# Decanting Port Into Crystal



## Double Ligero (Jun 5, 2006)

Ran across this info. Decanted Port into a crystal decanter has elevated lead levels even after 2 days!

Just another reason to just finish off the bottle!:r

Lead crystal and food safety
Significant amounts of lead can migrate from lead crystal containers into beverages stored in them.[1] Lead crystal typically contains 24-32 percent lead oxide. In a study performed at North Carolina State University, the amount of lead migration was measured for port wine stored in lead crystal decanters. After two days, lead levels were 89 µg/L (micrograms per liter). After four months, lead levels were between 2,000 and 5,000 µg/L. White wine doubled its lead content within an hour of storage and tripled it within four hours. Some brandy stored in lead crystal for over five years had lead levels around 20,000 µg/L.[citation needed] To put this into perspective, EPA's lead standard for drinking water is 15 µg/L = 15ppb.[2] Citrus juices and infant formula leach lead from crystal just as effectively as alcoholic beverages.
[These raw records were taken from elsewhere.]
/-- The word of a sequencer instruction (R150): the fields of its format, high to low, then OPC. -/
def encodeSeq : Instr → W32
  | .add d a b => 0#10 ++ b ++ a ++ d ++ 0x1#7
  | .sub d a b => 0#10 ++ b ++ a ++ d ++ 0x2#7
  | .mul d a b => 0#10 ++ b ++ a ++ d ++ 0x3#7
  | .mulh d a b => 0#10 ++ b ++ a ++ d ++ 0x4#7
  | .div d a b => 0#10 ++ b ++ a ++ d ++ 0x5#7
  | .rem d a b => 0#10 ++ b ++ a ++ d ++ 0x6#7
  | .and d a b => 0#10 ++ b ++ a ++ d ++ 0x7#7
  | .or d a b => 0#10 ++ b ++ a ++ d ++ 0x8#7
  | .xor d a b => 0#10 ++ b ++ a ++ d ++ 0x9#7
  | .shl d a b => 0#10 ++ b ++ a ++ d ++ 0xa#7
  | .shr d a b => 0#10 ++ b ++ a ++ d ++ 0xb#7
  | .sar d a b => 0#10 ++ b ++ a ++ d ++ 0xc#7
  | .slt d a b => 0#10 ++ b ++ a ++ d ++ 0xd#7
  | .sltu d a b => 0#10 ++ b ++ a ++ d ++ 0xe#7
  | .min d a b => 0#10 ++ b ++ a ++ d ++ 0xf#7
  | .max d a b => 0#10 ++ b ++ a ++ d ++ 0x10#7
  | .addi d a i => i ++ a ++ d ++ 0x11#7
  | .andi d a i => i ++ a ++ d ++ 0x12#7
  | .ori d a i => i ++ a ++ d ++ 0x13#7
  | .xori d a i => i ++ a ++ d ++ 0x14#7
  | .shli d a i => i ++ a ++ d ++ 0x15#7
  | .shri d a i => i ++ a ++ d ++ 0x16#7
  | .sari d a i => i ++ a ++ d ++ 0x17#7
  | .slti d a i => i ++ a ++ d ++ 0x18#7
  | .lih d i => i ++ d ++ 0x19#7
  | .sext d a n => n ++ a ++ d ++ 0x1a#7
  | .ldb d a s o => o ++ s ++ a ++ d ++ 0x1b#7
  | .ldh d a s o => o ++ s ++ a ++ d ++ 0x1c#7
  | .ldw d a s o => o ++ s ++ a ++ d ++ 0x1d#7
  | .ldd d a s o => o ++ s ++ a ++ d ++ 0x1e#7
  | .stb d a s o => o ++ s ++ a ++ d ++ 0x1f#7
  | .sth d a s o => o ++ s ++ a ++ d ++ 0x20#7
  | .stw d a s o => o ++ s ++ a ++ d ++ 0x21#7
  | .std d a s o => o ++ s ++ a ++ d ++ 0x22#7
  | .prd d n o => o ++ n ++ d ++ 0x23#7
  | .plen d n => 0#15 ++ n ++ d ++ 0x24#7
  | .amo d a b s z f => f ++ 0#2 ++ z ++ s ++ b ++ a ++ d ++ 0x25#7
  | .acas d a b s z => 0#6 ++ z ++ s ++ b ++ a ++ d ++ 0x26#7
  | .beq a b o => o ++ b ++ a ++ 0x27#7
  | .bne a b o => o ++ b ++ a ++ 0x28#7
  | .blt a b o => o ++ b ++ a ++ 0x29#7
  | .bge a b o => o ++ b ++ a ++ 0x2a#7
  | .bltu a b o => o ++ b ++ a ++ 0x2b#7
  | .bgeu a b o => o ++ b ++ a ++ 0x2c#7
  | .jal d o => o ++ d ++ 0x2d#7
  | .jalr d a i => i ++ a ++ d ++ 0x2e#7
  | .fence s k => 0#5 ++ k ++ s ++ 0#15 ++ 0x2f#7
  | .waitc l s c t => 0#5 ++ t ++ c ++ s ++ l ++ 0x30#7
  | .wany d a => 0#15 ++ a ++ d ++ 0x31#7
  | .wall d a => 0#15 ++ a ++ d ++ 0x32#7
  | .tfirst d a => 0#15 ++ a ++ d ++ 0x33#7
  | .tclr a => 0#15 ++ a ++ 0#5 ++ 0x34#7
  | .mwait d a s o => o ++ s ++ a ++ d ++ 0x35#7
  | .sleep a i => i ++ a ++ 0#5 ++ 0x36#7
  | .copy d a b t r => 0#3 ++ r ++ t ++ b ++ a ++ d ++ 0x37#7
  | .copyx d a b t r => 0#3 ++ r ++ t ++ b ++ a ++ d ++ 0x38#7
  | .coll d a b t r => 0#3 ++ r ++ t ++ b ++ a ++ d ++ 0x39#7
  | .qapp d a b => 0#10 ++ b ++ a ++ d ++ 0x3a#7
  | .signal d a s o x => x ++ o ++ s ++ a ++ d ++ 0x3b#7
  | .hpost d a b n => n ++ b ++ a ++ d ++ 0x3c#7
  | .start => 0#25 ++ 0x3d#7
  | .wdone => 0#25 ++ 0x3e#7
  | .reconf i => i ++ 0#10 ++ 0x3f#7
  | .rate a => 0#15 ++ a ++ 0#5 ++ 0x40#7
  | .graise d a => 0#15 ++ a ++ d ++ 0x41#7
  | .step d a => 0#15 ++ a ++ d ++ 0x42#7
  | .pnrd d a b => 0#10 ++ b ++ a ++ d ++ 0x43#7
  | .csrr d c => c ++ 0#5 ++ d ++ 0x44#7
  | .csrw d a c => c ++ a ++ d ++ 0x45#7
  | .csrs d a c => c ++ a ++ d ++ 0x46#7
  | .trap n => n ++ 0#5 ++ 0x47#7
  | .eret => 0#25 ++ 0x48#7
  | .yield => 0#25 ++ 0x49#7
  | .halt => 0#25 ++ 0x4a#7
  | .nop => 0#25 ++ 0x4b#7
  | .time d => 0#20 ++ d ++ 0x4c#7
  | .inj a b n h t => 0#1 ++ t ++ h ++ n ++ 0#6 ++ b ++ a ++ 0#5 ++ 0x4d#7
  | .take d a b => 0#10 ++ b ++ a ++ d ++ 0x4e#7
  | .pass _ => 0
  | .vcAdd _ => 0
  | .vcSub _ => 0
  | .adds _ => 0
  | .subs _ => 0
  | .vcMul _ => 0
  | .vcMulh _ => 0
  | .mad _ => 0
  | .vcMin _ => 0
  | .vcMax _ => 0
  | .abs _ => 0
  | .vcAnd _ => 0
  | .vcOr _ => 0
  | .vcXor _ => 0
  | .andn _ => 0
  | .vcShl _ => 0
  | .vcShr _ => 0
  | .vcSar _ => 0
  | .rol _ => 0
  | .clz _ => 0
  | .popc _ => 0
  | .cmp _ => 0
  | .sel _ => 0
  | .clamp _ => 0
  | .narrow _ => 0
  | .widen _ => 0
  | .bfx _ => 0
  | .bfi _ => 0
  | .fadd _ => 0
  | .fsub _ => 0
  | .fmul _ => 0
  | .fma _ => 0
  | .fms _ => 0
  | .fnma _ => 0
  | .fmin _ => 0
  | .fmax _ => 0
  | .fabs _ => 0
  | .fneg _ => 0
  | .fcmp _ => 0
  | .fclass _ => 0
  | .rcp _ => 0
  | .rsq _ => 0
  | .fscale _ => 0
  | .frint _ => 0
  | .fcvt _ => 0
  | .ftoi _ => 0
  | .itof _ => 0
  | .qnt _ => 0
  | .qnt4 _ => 0
  | .dqnt _ => 0
  | .amax _ => 0
  | .lshup _ => 0
  | .lshdn _ => 0
  | .lbcst _ => 0
  | .lperm _ => 0
  | .lradd _ => 0
  | .lrmax _ => 0
  | .lrmin _ => 0
  | .lscan _ => 0
  | .lmask _ => 0
  | .lpack _ => 0
  | .pwl _ => 0
  | .rred _ => 0
  | .rcomb _ => 0
  | .nullif _ => 0
  | .drop _ => 0
  | .count _ => 0
  | .steer _ => 0
  | .merge _ => 0
  | .carry _ => 0
  | .gate _ => 0
  | .split _ => 0
  | .omerge _ => 0
  | .join _ => 0
  | .mldb _ => 0
  | .mscl _ => 0
  | .mma _ => 0
  | .accrd _ => 0
  | .accwr _ => 0
  | .accsv _ => 0
  | .accld _ => 0
  | .cfold _ => 0
  | .accz _ => 0
  | .ld _ => 0
  | .st _ => 0
  | .ldl _ => 0
  | .stl _ => 0
  | .atom _ => 0
  | .cas _ => 0
  | .mcst _ => 0
  | .rld _ => 0
  | .pref _ => 0
  | .qpush _ => 0
  | .qpop _ => 0
  | .send _ => 0
  | .recv _ => 0
  | .rdcp _ => 0
  | .land _ => 0
  | .mfence _ => 0
  | .sigst _ => 0
  | .sigld _ => 0
  | .cnt _ => 0
  | .aff _ => 0
  | .idx _ => 0
  | .last _ => 0
  | .bnd _ => 0
  | .rngp _ => 0
  | .rngx _ => 0
  | .gath _ => 0
  | .cseq _ => 0
  | .cpipe _ => 0
  | .cstrm _ => 0
  | .cbar _ => 0
  | .rcfg _ => 0
  | .powerOnReset _ _ => 0
  | .nodeChildDone _ _ _ _ => 0
  | .leafDone _ _ _ => 0
  | .resultLand _ _ _ => 0
  | .halyardPulseDeliver _ _ => 0
  | .globalResponse _ => 0
  | .releaseCompletionToken _ => 0
  | .mfenceComplete _ => 0
  | .seqLoadResponse _ => 0
  | .seqStoreRetire _ => 0
  | .homeWriteApply _ => 0
  | .crossDieWriteVisible _ _ => 0
  | .linkReleaseReceive _ _ _ _ _ _ _ => 0
  | .tileSwap _ _ => 0
  | .rampStart _ _ => 0
  | .mmaCommit _ _ => 0
  | .ccbSpill _ _ => 0
  | .fillerStep _ _ => 0
  | .mxReplay _ _ _ => 0
  | .droopWindow _ _ _ => 0
  | .enginePop _ _ => 0
  | .copySector _ _ _ => 0
  | .landTokenEmit _ => 0
  | .copyStamp _ => 0
  | .rdcpCombine _ => 0
  | .collectiveComplete _ => 0
  | .rangeServerPull _ => 0
  | .rangeServerRaise _ => 0
  | .slotTake _ => 0
  | .launch _ => 0
  | .copyPacket _ => 0
  | .collPacket _ => 0
  | .signalPacket _ => 0
  | .waitsig _ => 0
  | .cond _ => 0
  | .rearm _ => 0
  | .hring _ => 0
  | .endPacket _ => 0
  | .packetComplete _ _ => 0
  | .waitsigReevaluate _ => 0
  | .wrIndexMonitor _ => 0
  | .wrIndexPoll => 0
  | .ringAppend _ => 0
  | .ringCoalTimer _ => 0
  | .eventInterrupt _ => 0
  | .regionAllocate _ => 0
  | .imageLoad _ => 0
  | .sectionApply _ => 0
  | .stageSwitch _ _ _ => 0
  | .rateSolve _ => 0
  | .switchCycle _ => 0
  | .railHoldExpire _ => 0
  | .railSettle _ => 0
  | .clockGate _ => 0
  | .powerGate _ => 0
  | .sectorWake _ => 0
  | .regionRelease _ => 0
  | .haltAccept _ => 0
  | .watchdogT1 _ => 0
  | .watchdogT2 _ => 0
  | .preemptDecision _ => 0
  | .kill _ => 0
  | .checkpoint _ => 0
  | .checkpointSaveComplete _ => 0
  | .drainPreempt _ => 0
  | .drainComplete _ => 0
  | .restore _ => 0
  | .hoistWalk _ => 0
  | .debugStop _ => 0
  | .prioTokenRefill _ => 0
  | .energyMeterUpdate _ _ _ => 0
  | .tempSample _ _ => 0
  | .flitReceive _ _ _ _ => 0
  | .linkTrainingDone _ _ _ _ => 0
  | .timeSyncExchange _ _ => 0
  | .pageWalk _ => 0
  | .fqReplyRetry _ _ => 0
  | .fqReplyAbort _ _ => 0
  | .tlbInvalidate _ => 0
  | .tlbInvComplete => 0
  | .hostBar2Access _ _ _ _ _ _ => 0
  | .errorDetect _ _ _ _ _ => 0
  | .bankRowBist _ _ => 0
  | .sectorScan _ _ => 0
  | .partitionCreate _ _ => 0
  | .partitionDisable _ _ => 0
  | .queueEnable _ _ _ => 0
  | .queueDisable _ _ _ => 0
  | .reqCounterClear _ => 0
  | .linkEnable _ _ => 0
  | .linkDisable _ _ => 0
  | .attestationQuote _ => 0
  | .measurementExtend _ => 0
  | .fwSlotWrite _ => 0
  | .fwNextSelect _ => 0
  | .bootStatClear _ => 0
  | .sleepExpiry _ => 0
  | .backPressureThreshold _ => 0
  | .drainTimeout _ => 0
  | .railFallEnd _ => 0
  | .droopWindowEnd _ _ => 0
  | .powerLoss => 0
  | .dramRetrain _ => 0
  | .dramRetrainEnd _ => 0
  | .hoistFetchTimeout _ => 0
  | .qmaskWrite _ _ _ => 0
  | .pkgPlimWrite _ => 0
  | .partPcapWrite _ _ => 0
  | .partEnergyWrite _ _ => 0
  | .partCreditWrite _ _ => 0
  | .railCfgWrite _ _ => 0
  | .inrushStatWrite _ _ => 0
  | .slewTabWrite _ _ => 0
  | .quadCounterWrite _ _ _ => 0
  | .partStopWrite _ _ => 0
  | .errLogWrite _ => 0
  | .partTraceWrite _ _ => 0
  | .partHoistWrite _ _ => 0
  | .partDbgWrite _ _ => 0
  | .pmcWrite _ _ _ => 0
  | .tempWrite _ _ => 0
  | .devLocWrite _ => 0
  | .linkErrWrite _ _ => 0
  | .registerWrite _ _ _ _ => 0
Several companies do make lead crystal baby bottles and it is suspected they may present a health danger to infants.[citation needed]
http://en.wikipedia.org/wiki/Lead_crystal

and

http://www.thenibble.com/reviews/main/wine/lead-crystal.asp


----------



## snkbyt (Jun 22, 2006)

interesting.................must be why my foot felt a little heavier after drinking from my LC decanter last week.........lol


----------



## Twill413 (Jul 19, 2006)

But the question is, why would you decant port for two days? Is it different from something like cabernet that usually only needs to be decanted for an hour? Or is it something that people just use their decanted as a storage device when they don't finish the bottle? I know that when I decant and don't finish it, I pour it back into the bottle. Of course my decanter isn't lead crystal anyways, since I don't have that kind of money laying around . Nice info though.


----------



## RGD (May 10, 2006)

I have a fondness for Waterford Crystal - under the care and up-keep directions, although they don't specify lead leaching, they do caution not to keep any spirits stored in them. To use for serving only. Over time spirits can and will cause discoloration of the glass.


Ron


----------



## mosesbotbol (Sep 21, 2005)

If I open a bottle with port tongs, then I have little choice than pour it into a decanter. At our port tastings, each bottle is always opened with tongs to validate the cork and then poured into a collection 19th century decanters that are all lead crystal. This does concern me, but very rarely is port in the decanter for more 5 hours. Regular VP's from the 70's or newer are not much of concern with the cork, so maybe I'll be more vigilant to open them with cork screws to retain use in the bottle. Either way, VP has to be decanted. My prefered method is to filter into a decanter, rinse the VP bottle out with water and then pour the VP back into the bottle. I save corks incase the cork gets ruined and I have a back up.

It is common practice to decant into crystal, and tawny ports can last for a couple of weeks or so once opened...


----------